The lock found a key that pleased it and the padlock sprang open.
“Then one day he went down to the valley to collect herbs and he was blown to bits by our side. I mean, you have to really upset some god for that to happen, don’t you think? All that land. All those hills. One little man, but ‘boom.’’’
The chain dropped onto the earth where Bao’s tears had already dampened the dust.
“You were close to him,” Siri said.
“He was my father.”
Siri put his arm around her shoulder and let some of her sadness soak into him. The door to the house swung inward.
“We should have brought a lamp with us,” Siri said.
“No worries, Yeh Ming.” She reached inside the door. “This village has more Zippos than any other in Laos.”
Her hand returned, holding a colorful lighter that sported the image of a buxom girl in a bikini.
“America Number One,” she said in English, and walked into the house. It smelled of incense and rotten fruit. Siri followed her.
“When was the last time you were here?” he asked.
“Me? The day Father went to all the points of the compass.”
“And your mother?”
“She died giving birth to me.”
The Zippo lit a radius of four yards and Siri knew it had to be getting hot in Bao’s hand. But she appeared to have a set destination so he followed the halo to the far side of the house. They arrived at an altar. Bao’s father had gone to a lot of trouble to make it the most elaborate Siri had ever seen. It consisted of three wooden tiers. On the bottom shelf was a silver bowl containing water. Several unspun cotton threads looped from it up to the crossbeam of the house.
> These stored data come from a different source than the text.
-- ==== Sys2Proof/Tests/Slice0.lean ====
section
/-! SUPPORT. Tests: the well-formedness checks, the check values of the two CRCs, the worked sequences of the spec, and
for each statement with hypotheses a state and operands that meet them. Expected values come from the section named in
each docstring. -/

namespace Sys2Proof.Tests
open Sys2Proof.Machine
set_option Elab.async false

/-! ## Helpers -/

/-- The state an outcome leaves. -/
def after (o : Host.Outcome State Fault Refusal) : State :=
  match o with
  | .next t => t
  | .fault _ => State.reset
  | .refused _ => State.reset

/-- The state after a list of commands. -/
def runAll (s : State) (l : List Instr) : State := l.foldl (fun t c => after (exec c t)) s

/-- A request waits, the RESPONSE source is empty. -/
def asking (o : Octets) (s : State) : State :=
  { s with
    management := { s.management with queue := [{ sequence := 5, payload := o, flagged := false }], inExecution := none }
    arbiter := { s.arbiter with response := none } }

/-- The request of `asking`. -/
def asked (o : Octets) : PendingRequest := { sequence := 5, payload := o, flagged := false }

/-- The reason a command's response carries: none for DONE. -/
def reasonOf (c : Instr) (s : State) : Option (Option Reason) := (after (exec c s)).arbiter.response.map (fun r => r.refusal)

/-- The body a command's response carries. -/
def bodyOf (c : Instr) (s : State) : Option Octets := (after (exec c s)).arbiter.response.map (fun r => r.body)

/-- A frame at the head of the Grid buffer. -/
def gridFrame (k : FrameKind) (o : Octets) (s : State) : State :=
  { s with links := { s.links with grid := { s.links.grid with
      buffer := [{ kind := k, channel := 0, sequence := 3, payload := o, flagged := false }] } } }

/-- A frame at the head of the Fleet buffer. -/
def fleetFrame (o : Octets) (s : State) : State :=
  { s with links := { s.links with fleet := { s.links.fleet with
      buffer := [{ kind := .siteReport, channel := 0, sequence := 3, payload := o, flagged := false }] } } }

/-- A FREQ_SAMPLE at the head of the Meter buffer. -/
def sampleFrame (number frequency : Nat) (s : State) : State :=
  { s with links := { s.links with meter := { s.links.meter with
      buffer := [{ kind := .freqSample, channel := 0, sequence := 3, payload := octetsOf 4 number ++ octetsOf 4 frequency,
                   flagged := false }] } } }

/-- Local time `n`. -/
def atLocal (n : Nat) (s : State) : State := { s with time := { s.time with localTime := n } }

/-- Device time RUNNING at `d`. -/
def atDevice (d : Nat) (s : State) : State := { s with time := { s.time with clock := .running d } }

/-- Product `p`'s active bank replaced. -/
def withBank (p : Product) (b : Bank) (s : State) : State :=
  { s with products := s.products.set p { s.products.get p with active := b } }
There were handmade flowers attached to the frame and several horns of various sizes. A string of pig jaws hung from the overhead. There were three porcelain bowls of uneaten offerings on the second shelf and a solitary incense stick burning slowly.
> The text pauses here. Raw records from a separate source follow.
-- ==== Sys2Proof/Machine/Operands.lean ====
section
/-! DEFINITION. Every operand form: the barrel shifter, the rotated immediate and the reading of registers, R15 among them
(spec/42_data_processing.md R161 to R176; spec/44_single_data_transfer.md R231, R232; spec/45_block_data_transfer.md R261,
R262; spec/47_coprocessor.md R307). -/

namespace Sys2Proof.Machine

/-! ## The barrel shifter -/

/-- `ROR32(v, n)` (R9). -/
def ror32 (v : Word) (n : Nat) : Word :=
  v.rotateRight (n % 32)

/-- An instruction-specified shift (R165 to R169) of `v` with the C flag `cin`: operand and shifter carry-out. -/
def shiftImm (sh : ImmShift) (v : Word) (cin : Bool) : Word × Bool :=
  match sh with
  | .lsl n => if n = 0 then (v, cin) else (v <<< n, v.getLsbD (32 - n))
  | .lsr n => (v >>> n, v.getLsbD (n - 1))
  | .asr n => (v.sshiftRight n, v.getLsbD (min n 32 - 1))
  | .ror n => (ror32 v n, v.getLsbD (n - 1))
  | .rrx => (BitVec.ofBool cin ++ v.extractLsb' 1 31, v.getLsbD 0)

/-- A register-specified shift by `amt`, 0 to 255 (R170 to R174). -/
def shiftReg (t : ShiftType) (amt : Nat) (v : Word) (cin : Bool) : Word × Bool :=
  if amt = 0 then (v, cin)
  else match t with
    | .lsl => if amt ≤ 32 then (v <<< amt, v.getLsbD (32 - amt)) else (0, false)
    | .lsr => if amt ≤ 32 then (v >>> amt, v.getLsbD (amt - 1)) else (0, false)
    | .asr => if amt < 32 then (v.sshiftRight amt, v.getLsbD (amt - 1)) else (v.sshiftRight 32, v.msb)
    | .ror => if amt % 32 = 0 then (v, v.msb) else (ror32 v (amt % 32), v.getLsbD (amt % 32 - 1))

/-- A rotated immediate (R176). -/
def rotatedImm (o : RotImm) (cin : Bool) : Word × Bool :=
  let v := ror32 (o.imm8.setWidth 32) (2 * o.rot.toNat)
  (v, if o.rot = 0 then cin else v.msb)

/-! ## Data processing operands -/

/-- The second operand of a data processing instruction (R106, R107). -/
inductive Op2 where
  | imm (o : RotImm)
  | shift (o : ShiftedReg)
  | regShift (o : RegShifted)
deriving DecidableEq, Repr

/-- How far ahead R15 reads as Rn or Rm: 12 bytes when the shift amount is in a register, else 8 (R161, R162). -/
def Op2.ahead : Op2 → Addr
  | .regShift _ => 12
  | _ => 8

/-- The first operand (R161): R15 reads as the PC alone. -/
def State.firstOperand (s : State) (rn : Reg) (o : Op2) : Word :=
  s.readX .rn (s.r15pc o.ahead) rn

/-- The shift amount in a register (R163): the low byte of Rs; R15 reads as the PC alone, 8 bytes on. -/
def State.shiftAmount (s : State) (rs : Reg) : Nat :=
  ((s.readX .rs (s.r15pc 8) rs).extractLsb' 0 8).toNat

/-- The second operand and the shifter carry-out (R162 to R176): R15 as Rm reads with the PSR. -/
def State.secondOperand (s : State) (o : Op2) : Word × Bool :=
  match o with
  | .imm i => rotatedImm i s.psr.c
  | .shift r => shiftImm r.shift (s.readX .rm (s.r15full o.ahead) r.rm) s.psr.c
  | .regShift r => shiftReg r.type (s.shiftAmount r.rs) (s.readX .rm (s.r15full o.ahead) r.rm) s.psr.c

/-! ## Addresses of the data transfers -/

/-- The offset of a single data transfer (R231). -/
inductive Offset where
  | imm (off : BitVec 12)
  | reg (o : ShiftedReg)
deriving DecidableEq, Repr

/-- The value of the offset (R231, R244 (c)): the shifter carry is discarded. -/
def State.offset (s : State) : Offset → Word
  | .imm off => off.setWidth 32
  | .reg o => (shiftImm o.shift (s.readX .rm (s.r15full 8) o.rm) s.psr.c).1

/-- The base with the offset added or subtracted, modulo 2^32 (R232, R307). -/
def indexed (u : Bool) (base off : Word) : Word :=
  if u then base + off else base - off

/-- The base of a single or co-processor data transfer (R232, R244 (b), R308): R15 reads as the PC alone. -/
def State.transferBase (s : State) (rn : Reg) : Word :=
  s.readX .rn (s.r15pc 8) rn

/-- `idx` of R232. -/
def State.transferIndex (s : State) (u : Bool) (rn : Reg) (o : Offset) : Word :=
  indexed u (s.transferBase rn) (s.offset o)

/-- The transfer address of R232: `idx` when pre-indexed, else the base. -/
def State.transferAddr (s : State) (p u : Bool) (rn : Reg) (o : Offset) : Word :=
  if p then s.transferIndex u rn o else s.transferBase rn

/-- Is the base written back (R232)? Always when post-indexed. -/
def writesBack (p w : Bool) : Bool :=
  !p || w

/-- Is TRANS forced LOW (R240)? -/
def forcesTranslation (p w : Bool) : Bool :=
  !p && w

/-- `idx` of R307: the offset counts words. -/
def State.coIndex (s : State) (u : Bool) (rn : Reg) (off : BitVec 8) : Word :=
  indexed u (s.transferBase rn) (off.setWidth 32 * 4)

/-- The transfer address of R307. -/
def State.coAddr (s : State) (p u : Bool) (rn : Reg) (off : BitVec 8) : Word :=
  if p then s.coIndex u rn off else s.transferBase rn

/-- The register numbers of a list, in increasing order (R261). -/
def listed (list : BitVec 16) : List Reg :=
  ((List.range 16).filter list.getLsbD).map (BitVec.ofNat 4)

/-- The base of a block transfer (R269): R15 reads with the PSR. -/
def State.blockBase (s : State) (rn : Reg) : Word :=
  s.readX .rn (s.r15full 8) rn

/-- The start address of a block transfer of `n` registers (R262). -/
def blockStart (p u : Bool) (b : Word) (n : Nat) : Word :=
  match u, p with
  | true, false => b
  | true, true => b + 4
  | false, false => b - BitVec.ofNat 32 (4 * n) + 4
  | false, true => b - BitVec.ofNat 32 (4 * n)

/-- The final base of a block transfer of `n` registers (R262). -/
def blockFinal (u : Bool) (b : Word) (n : Nat) : Word :=
  if u then b + BitVec.ofNat 32 (4 * n) else b - BitVec.ofNat 32 (4 * n)

/-- The bus address of the `k`-th word of a transfer of consecutive words, `(start + 4k)[25:0]`: bits 1:0 of the start stand on
the pins, and a word access ignores them (R65, R263, R266). -/
def blockAddr (start : Word) (k : Nat) : Addr :=
  busAddr (start + BitVec.ofNat 32 (4 * k))

end Sys2Proof.Machine
end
“Someone’s been here,” Siri said.
“Long! He comes every morning to worship… that.”
On the top tier of the altar in the place of honor was a child’s toy. Hundreds of white strings led off from it like calcified veins. Spirit money was attached to it here and there and the wax of pig-fat candles clogged its frame. It was so totally incongruous it took Siri a while to identify it. Most Lao would never have seen such a thing but Siri had spent time overseas. The French called them йchasses а ressort and it was probably the last thing one would expect to see in a Hmong village in the remote hills of Xiang Khouang, give or take, perhaps, a lawn mower.
“You know what it is?” she asked. She took three more incense sticks from a box and started to light them in the flame of the Zippo.
“Actually I do,” he told her. “A pogo stick. How did it get here?”
“Shh, Yeh Ming. Not here.”
She lit a candle, placed the incense in a jam jar in front of the toy, and pressed her palms together in supplication. Siri wasn’t about to join her.